Both aspects lead to the fact that a same action could not be performed exactly equal to itself, either it is executed by the same or different human beings. In this line, the additional information of subject identity has empirically demonstrated to be effective in customizing the classification on a specific user for speech [15], handwriting [4], and gesture [10, 19] recognition.

Among the few works which studied the variability within/across subjects, for instance, [1] did not register a strong impact of different subjects in daily activities classification, and [5] documented the stability of the performance on an ad hoc acquired dataset characterized by biometric homogeneity of the participants. Differently, in [16], the performance of checking the correct execution of gymnastics sharply falls when the subject under testing is excluded from the training phase. A similar trend was registered by [17, 20] for computer assisted rehabilitation tasks, as well as by [2] which performed a theoretical dissertation about within-subject and across-subjects noise using wearable motion sensors. Globally, [1, 2, 5, 16, 17, 20] did not mutually agree in their conclusions and, also, their investigation is actually limited by the use of private datasets explicitly designed for the considered application.

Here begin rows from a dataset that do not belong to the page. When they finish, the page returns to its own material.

-- ==== Sys2Proof/Certificates/Slice0/Obligations.lean ====
section
/-! DEFINITION. The statements for the provers, in the order of the spec's chapters. Each says when an instruction or a step of
the machine completes and all that it then does; the forms in which they are written stand in Safety.lean. -/

open Sys2Proof Sys2Proof.Machine Sys2Proof.Safety

/-! ### Control flow and predicates (chapter 04) -/

/-- `nop`, `yield` and `sleep` (R82, R100 to R102): `nop` changes nothing but the count of retired instructions; a `yield` that executes
while a ready group is in the pending set swaps with the oldest such group, and does nothing else; a `sleep` that executes with a count
N = min(imm + s[A], 1,048,575) above zero leaves the group asleep, and one of 64 cycles or more is a long-latency dependence, on which
the group leaves the active set (`waitsLong`). -/
def Obligations.IdleInstructions : Prop :=
  ∀ (f : VForm) (h : IForm) (s : State), Quiet s →
    Falls (.nop f) s s ∧
    (s.g.groupExec f.g = false ∨ s.oldestPending s.g.core s.g.quad = none → Falls (.yield f) s s) ∧
    (∀ k p, s.g.groupExec f.g = true → s.oldestPending s.g.core s.g.quad = some (k, p) → k ≠ s.cur →
      ∃ x, Falls (.yield f) s x ∧ x = { s with groups := x.groups } ∧ x.g = { s.g with active := false } ∧
        x.group k = { p with active := true } ∧ ∀ j, j ≠ s.cur → j ≠ k → x.group j = s.group j) ∧
    ∀ n, n = min (h.imm.toNat + (match h.a with | .scal k => (s.g.sval k.val).toNat | _ => 0)) 1048575 →
      (s.g.groupExec h.g = false ∨ n = 0 → Falls (.sleep h) s s) ∧
      (s.g.groupExec h.g = true → 0 < n → ∃ t, exec (.sleep h) s = .next t ∧
        Ends s (.sleep h) (s.setG { s.g with waiting := .sleep (64 ≤ n) }) t (nextPc (.sleep h) s) ∧
        (t.waitsLong s.cur = true ↔ 64 ≤ n))

/-- `bra` (R94): unconditional; not taken in any active lane; taken in every one; divergent, where the taken lanes wait on the top entry
of the join stack and the others go on; and the two cases of JOIN_MISMATCH. That the active lanes are those of these faults is the model's
reading (log entry 34). -/
def Claim.Branch : Prop :=
  ∀ (f : BForm) (s : State), Quiet s →
    let target := s.g.pc + f.disp.signExtend 64
    let taken := s.g.mask &&& s.g.guardLanes f.g
    (f.g.isNone = true → Completes (.bra f) s s target) ∧
    (f.g.isNone = false → taken = 0 → Falls (.bra f) s s) ∧
    (f.g.isNone = false → taken ≠ 0 → taken = s.g.mask → Completes (.bra f) s s target) ∧
    (f.g.isNone = false → taken ≠ 0 → taken ≠ s.g.mask →
      (f.uni = true → Traps (.bra f) s .joinMismatch 0 (.generic 1) s.g.mask) ∧
      (f.uni = false → s.g.stack = [] → Traps (.bra f) s .joinMismatch 0 (.generic 2) s.g.mask) ∧
      ∀ top rest, s.g.stack = top :: rest →
        (f.uni = false → top.pend = true → Traps (.bra f) s .joinMismatch 0 (.generic 2) s.g.mask) ∧
        (f.uni = false → top.pend = false → Falls (.bra f) s (s.setG { s.g with
          stack := { top with ppc := target, pmask := taken, pend := true } :: rest
          mask := s.g.mask &&& ~~~taken, full := s.g.full &&& ~~~taken })))

/-- `brx`, `call`, `callx` and `ret` (R93, R95): taken for the group when there is no guard or the guard holds in every active lane, to a
target that is a multiple of 4; not taken when it holds in none; JOIN_MISMATCH with detail 4 when it holds in some; ALIGN at a misaligned
target. The link of `call` and `callx` receives PC + 12 with tail 0, and `callx` reads its target first; `brx` and `ret` have no
destination. That the active lanes are those of its JOIN_MISMATCH is the model's reading (log entry 34). -/
def Claim.GroupBranches : Prop :=
  ∀ (f : BForm) (s : State), Quiet s →
    let all := f.g.isNone = true ∨ (s.g.execLanes f.g = s.g.mask ∧ s.g.mask ≠ 0)
    let none := f.g.isNone = false ∧ s.g.execLanes f.g = 0
    let some := f.g.isNone = false ∧ s.g.execLanes f.g ≠ 0 ∧ s.g.execLanes f.g ≠ s.g.mask
    let rel := s.g.pc + f.disp.signExtend 64
    let abs := s.s64 f.a
    (all → abs.toNat % 4 = 0 → Completes (.brx f) s s abs ∧ Completes (.ret f) s s abs) ∧
    (∀ n : Fin 64, f.d = .scal n →
      (all → abs.toNat % 4 = 0 → GivesScal (.callx f) s abs n.val ⟨s.g.pc + 12, 0⟩) ∧
      (all → rel.toNat % 4 = 0 → GivesScal (.call f) s rel n.val ⟨s.g.pc + 12, 0⟩)) ∧
    (none → Falls (.brx f) s s ∧ Falls (.ret f) s s ∧ Falls (.callx f) s s ∧ Falls (.call f) s s) ∧
    (some → ∀ i ∈ [Instr.brx f, .ret f, .callx f, .call f], Traps i s .joinMismatch 0 (.generic 4) s.g.mask) ∧
    (all → abs.toNat % 4 ≠ 0 → ∀ i ∈ [Instr.brx f, .ret f, .callx f],
      ∃ v, Traps i s .align abs (.raw v) s.g.mask) ∧
    (all → rel.toNat % 4 ≠ 0 → ∃ v, Traps (.call f) s .align rel (.raw v) s.g.mask)

/-- `loop` (R96): the count falls by one modulo 2^64, and the branch is taken while it is not zero; a guard that does not let it
execute leaves everything. The count register is none of s0 and s61 to s63. -/
def Claim.LoopCounts : Prop :=
  ∀ (f : BForm) (n : Fin 64) (s : State), Quiet s → f.d = .scal n → 0 < n.val → n.val < 61 →
    (s.g.groupExec f.g = false → Falls (.loop f) s s) ∧
    (s.g.groupExec f.g = true → s.g.sval n.val ≠ 1 →
      GivesScal (.loop f) s (s.g.pc + f.disp.signExtend 64) n.val ⟨s.g.sval n.val - 1, 0⟩) ∧
    (s.g.groupExec f.g = true → s.g.sval n.val = 1 → GivesScal (.loop f) s (nextPc (.loop f) s) n.val ⟨0, 0⟩)

/-- Branches, calls and loops: forms that go one way, forms that split the group, and the count of `loop`. -/
def Obligations.BranchesAndLoops : Prop := Claim.Branch ∧ Claim.GroupBranches ∧ Claim.LoopCounts

/-- `mark` (R90, R97): it pushes the address and the mask. With fewer than 16 entries held nothing else changes; with 16 the oldest held
entry is first written above the images in the join-stack area, 48 bytes at JBASE + 48·(DEPTH − HELD), and no other byte of memory
changes; a push that would cross the area's limit, or at depth 65,535, faults SPILL_LIMIT with nothing written. The never form does
nothing. A spill whose line an engine owns waits with reason 17 (R234). The mask that is saved is the live one with the halted lanes (log
entry 32); PPC and PMASK are the model's zeros (log entry 94). That the active lanes are those of SPILL_LIMIT is the model's reading (log
entry 34). -/
def Obligations.MarkPushes : Prop :=
  ∀ (f : BForm) (s : State), Quiet s →
    let g := s.g
    let e : JoinEntry := { lpc := g.pc + f.disp.signExtend 64, ppc := 0, smask := g.full, pmask := 0, pend := false }
    let at_ := g.jbase.toNat + 48 * g.spilled
    (f.g.neg = true → Falls (.mark f) s s) ∧
    (f.g.neg = false → s.pushOwned = true → ∃ x, Waits (.mark f) s x 17 ∧ MemoryKept s x ∧ x.g = { g with ownWait := true }) ∧
    (f.g.neg = false → g.depth < 65535 → g.stack.length < 16 → Falls (.mark f) s (s.setG { g with stack := e :: g.stack })) ∧
    (f.g.neg = false → s.pushOwned = false →
      (g.depth ≠ 65535 → g.stack.length = 16 → 48 * (g.spilled + 1) ≤ g.jlim.toNat → at_ + 48 ≤ Config.hbmBytes →
        ∃ x, Falls (.mark f) s x ∧ x = { s with groups := x.groups, hbm := x.hbm, l1 := x.l1, poison := x.poison } ∧ (∀ k, k ≠ s.cur → x.group k = s.group k) ∧
          x.g = { g with stack := e :: g.stack.take 15, spilled := g.spilled + 1, waiting := .spill } ∧
          ∀ a, x.hbm.byte a = if at_ ≤ a ∧ a < at_ + 48 then ((g.stack.map JoinEntry.image).getD 15 []).getD (a - at_) 0
            else s.hbm.byte a) ∧
      (g.depth = 65535 → ∃ v, Traps (.mark f) s .spillLimit (BitVec.ofNat 64 at_) (.raw v) g.mask) ∧
      (g.depth ≠ 65535 → g.stack.length = 16 → g.jlim.toNat < 48 * (g.spilled + 1) →
        ∃ v, Traps (.mark f) s .spillLimit (BitVec.ofNat 64 (g.jbase.toNat + g.jlim.toNat)) (.raw v) g.mask))

/-- `join` (R91, R98): the never form does nothing; an empty stack faults JOIN_MISMATCH with detail 3; a pending path is switched to; else
the entry is popped, its mask without the exited lanes restored, and the group goes on at its address, or ends when every lane has exited.
When spilled images remain and none is held, the group waits for a fill. That the active lanes are those of the fault is the model's
reading (log entry 34). -/
def Claim.JoinReconverges : Prop :=
  ∀ (f : VForm) (s : State), Quiet s →
    let g := s.g
    (f.g.neg = true → Falls (.join f) s s) ∧
    (f.g.neg = false → g.stack = [] → Traps (.join f) s .joinMismatch 0 (.generic 3) g.mask) ∧
    ∀ top rest, f.g.neg = false → g.stack = top :: rest →
      (top.pend = true → Completes (.join f) s (s.setG { g with
        stack := { top with pend := false } :: rest
        full := top.pmask &&& ~~~g.exited, mask := top.pmask &&& ~~~g.exited }) top.ppc) ∧
      (top.pend = false → g.exited ≠ allLanes → Completes (.join f) s (s.setG { g with
        stack := rest, full := top.smask &&& ~~~g.exited, mask := top.smask &&& ~~~g.exited, l1Floor := s.l1Ctr + 1
        waiting := if rest = [] ∧ g.spilled ≠ 0 then .fill else g.waiting }) top.lpc) ∧
      (top.pend = false → g.exited = allLanes → g.resident = true → g.ended = false → GroupsWf s →
        ∃ t, exec (.join f) s = .next t ∧ t.g.ended = true ∧ t.g.exited = allLanes ∧ t.g.mask = 0)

Despite some previous approaches grant in some way the importance of the knowledge of the human subject (especially for rehabilitation purposes, where the goal is directed to a specific subject), no study has been systematically reported to date on commonly used and publicly available datasets for general action/activity recognition. In other words, it is still an open problem to quantify how much those datasets are affected by inter- and intra-subject variability, and hence to figure out the impact of subjectiveness in action recognition to actually investigate the trade-off between personalization and generalization in the design of robots and automatic systems.

These arguments are investigated through the following main contributions.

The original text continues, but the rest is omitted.